Directions:
Give the number of lines below that contain "itself", with no other output.

━━━━━ Given entries

-- ==== Sys2Proof/Machine/State.lean ====
section
/-! DEFINITION. The machine's state as plain data (10_state.md R110), the reasons a step stops, and the state after reset. -/

namespace Sys2Proof.Machine

/-- The five flags (10_state.md R117 to R122). Bits 15..5 of the flags register are no state: they read as 0. -/
structure Flags where
  /-- Zero, bit 0 (R118). -/
  z : Bool
  /-- Carry or borrow, bit 1 (R119). -/
  c : Bool
  /-- Signed overflow, bit 2 (R120). -/
  o : Bool
  /-- Sign, bit 3 (R121). -/
  s : Bool
  /-- Global interrupt enable, bit 4 (R122). -/
  i : Bool
  deriving DecidableEq, Repr

/-- Memory: the bytes that differ from `unlistedByte`, addresses strictly rising (20_memory.md R140; `Memory.wf`). -/
abbrev Memory := List Host.Cell

/-- The state of the machine: what 10_state.md R110 lists, and the two fields of the model's own, `params` and `irqInputs`.
The registers `r0` to `r15` are words of `mem` (R112, R113). -/
structure State where
  /-- The unified memory, the register banks and the vector table within it (20_memory.md R140). -/
  mem : Memory
  /-- The program counter (10_state.md R125). -/
  pc : Word
  /-- REGBANK, 0xC002 (R116). -/
  regbank : Word
  /-- The flags register, 0xC000 (R117). -/
  flags : Flags
  /-- The Interrupt Enable register, 0xC00E (R128). -/
  intEnable : Word
  /-- The pending latches: bit `n` is `pend[n]` (R129, 60_exceptions.md R324). -/
  pend : BitVec 48
  /-- The model's own: the interrupt sources that make a request at each instruction boundary to come (R321, R335; log 15). -/
  irqInputs : List (BitVec 48)
  /-- The model's own: the spec's open parameters, which no step changes (00_scope.md section 4; log 1). -/
  params : Params
  deriving DecidableEq, Repr

/-- Why the machine stops: the ModelFault causes of 60_exceptions.md R320. None is an event of the hardware; each marks the
edge of what the spec defines, and no state follows it. All are safe: the model stops where the hardware does something the
spec does not say. -/
inductive Fault where
  /-- The fetched word is reserved (30_encoding.md R186). Raised by fetching, safe. `truncated` never arises in a step, which
  fetches every word of an instruction. -/
  | reservedEncoding (why : DecodeError)
  /-- The destination is Immediate (30_encoding.md R186 E-h, 40_operands.md R202). Raised by locating a destination, safe; no
  decoded instruction reaches it. -/
  | immediateDestination
  /-- A word access at an odd address, odd `pc` and odd `r15` among them (20_memory.md R143). Raised by every word access, safe. -/
  | misalignedWord (a : Word)
  /-- A byte access to 0xC000, 0xC002 or 0xC00E or the byte after one (R145). Raised by byte accesses, safe. -/
  | byteControlAccess (a : Word)
  /-- An address MEMMAP does not back (R144, R148). Raised by every access, safe. -/
  | unbackedAddress (a : Word)
  /-- A write to ROM (R144). Raised by writes, safe. -/
  | romWrite (a : Word)
  /-- A control register the spec does not define (R144, 10_state.md R130). Raised by every access, safe. -/
  | undefinedControlRegister (a : Word)
  /-- A register of a bank that is not read-write memory (93_implementation_defined.md U14). Raised by register accesses, safe. -/
  | bankNotMemory (a : Word)
  /-- The flags register as the destination of an instruction that itself sets flags (10_state.md R123). Raised by every such
  instruction, CMP and TEST among them, safe. -/
  | flagsDestination
  /-- `[r15]` as a destination that is read and written (40_operands.md R207). Raised by locating a destination, safe. -/
  | readModifyWriteStack
  /-- A taken Ccc whose operand names `r15` (42_program_control.md R254). Raised by calls, safe. -/
  | callThroughStackPointer
  /-- An odd control-transfer target (R257). Raised by JccL, Rcc, Ccc, INT and interrupt entry, safe. -/
  | oddTarget (t : Word)
  deriving DecidableEq, Repr

/-- Why the model has no meaning for an instruction. -/
inductive Refusal where
  /-- The instruction has no meaning in the model; raised by `exec`'s arm alone, safe. No arm raises it now. -/
  | notModelled (mnemonic : String)
  deriving DecidableEq, Repr

/-- The machine right after a hardware reset (10_state.md R131, 70_reset_and_hazards.md R350): `pc` and REGBANK as the spec
gives them; every other value named in the log (3 to 6, 15). Memory lists nothing but `r15`, whose word is at 0x011E (log 4). -/
def State.reset : State :=
  { mem := [(0x011F, highByte resetStackPointer)]
    pc := 0xFFF0#16
    regbank := 0x0100#16
    flags := { z := false, c := false, o := false, s := false, i := false }
    intEnable := 0x0000#16
    pend := 0#48
    irqInputs := []
    params := defaultParams }

end Sys2Proof.Machine
end

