-- ==== Sys2Proof/Machine/Fetch.lean ====
section
/-! DEFINITION. Fetching an instruction (30_encoding.md R170, R180, R188), and placing one where it will be fetched. -/

namespace Sys2Proof.Machine

/-- `Fetch16()`: the word at `pc`, and `pc` moved past it (R170, 10_state.md R126). -/
def fetchWord (s : State) : Except Fault (Word × State) := do
  let w ← load .word s.pc s
  pure (w, s.setPc (s.pc + 2#16))

/-- `n` words fetched in ascending address order (R170). -/
def fetchWords : Nat → State → Except Fault (List Word × State)
  | 0, s => .ok ([], s)
  | n + 1, s => do
    let (w, s) ← fetchWord s
    let (ws, s) ← fetchWords n s
    pure (w :: ws, s)

/-- One instruction fetched and decoded: a reserved instruction word stops before any extension word is fetched, the words it
needs are fetched, source first, before any operand is accessed (R170, R186, R188). -/
def fetchInstr (s : State) : Except Fault (Instr × State) := do
  let (w, s) ← fetchWord s
  match decodeWords [w, 0#16, 0#16] with
  | .error e => .error (.reservedEncoding e)
  | .ok _ => do
    let (es, s) ← fetchWords (extWordsOf w) s
    match decodeWords (w :: es) with
    | .error e => .error (.reservedEncoding e)
    | .ok (i, _) => pure (i, s)

/-- Bytes stored from an address upward, whatever MEMMAP says of it: how a program comes into memory from outside the machine
(log 21). -/
def State.putBytes (s : State) (a : Word) : List Byte → State
  | [] => s
  | b :: bs => State.putBytes (s.putByte a b) (a + 1) bs

/-- The state with no interrupt recognised at the coming boundary: where one would be, the latches and the boundary's requests
are emptied; else nothing changes (log 21). -/
def withoutInterrupt (s : State) : State :=
  match recognise (latchRequests s) with
  | none => s
  | some _ => { s with pend := 0#48, irqInputs := s.irqInputs.drop 1 }

end Sys2Proof.Machine
end

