-- ==== Sys2Proof/Machine/Core.lean ====
section
/-! DEFINITION. The machine as the host runs it. -/

def Sys2Proof.core : Host.Core := { State := Sys2Proof.Machine.State, Fault := Sys2Proof.Machine.Fault, Refusal := Sys2Proof.Machine.Refusal, step := Sys2Proof.Machine.step, reset := Sys2Proof.Machine.State.reset }
end

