-- ==== Sys2Proof/Machine/Run.lean ====
section
/-! DEFINITION. The end of a run (70_reset_and_hazards.md R357). The hardware has no halt: a finished state still steps. -/

namespace Sys2Proof.Machine

/-- `JMP $`, the jump to itself: `1100 1111 0 1111111` (R357). -/
def selfJump : Word := 0xCF7F#16

/-- The run is finished: `pc` is at the designated address, which holds `JMP $`, with `I` 0 or no interrupt pending (R357). A
request that arrives at this boundary is pending (DESIGN CHOICE: log 30). -/
def finished (stop : Word) (s : State) : Bool :=
  s.pc == stop && (!s.flags.i || (latchRequests s).pend == 0#48) &&
    match load .word stop s with
    | .ok w => w == selfJump
    | .error _ => false

/-- The state after `k` steps, where none of them stops (R356). -/
def run : Nat → State → Option State
  | 0, s => some s
  | k + 1, s =>
    match step s with
    | .next t => run k t
    | .fault _ | .refused _ => none

/-- The end state of a run: the first finished state, within `k` steps (R357). None where the run needs more steps or stops. -/
def endState (stop : Word) : Nat → State → Option State
  | 0, s => if finished stop s then some s else none
  | k + 1, s =>
    if finished stop s then some s
    else
      match step s with
      | .next t => endState stop k t
      | .fault _ | .refused _ => none

end Sys2Proof.Machine
end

━━━━━━━━━━

Output for this exercise:
2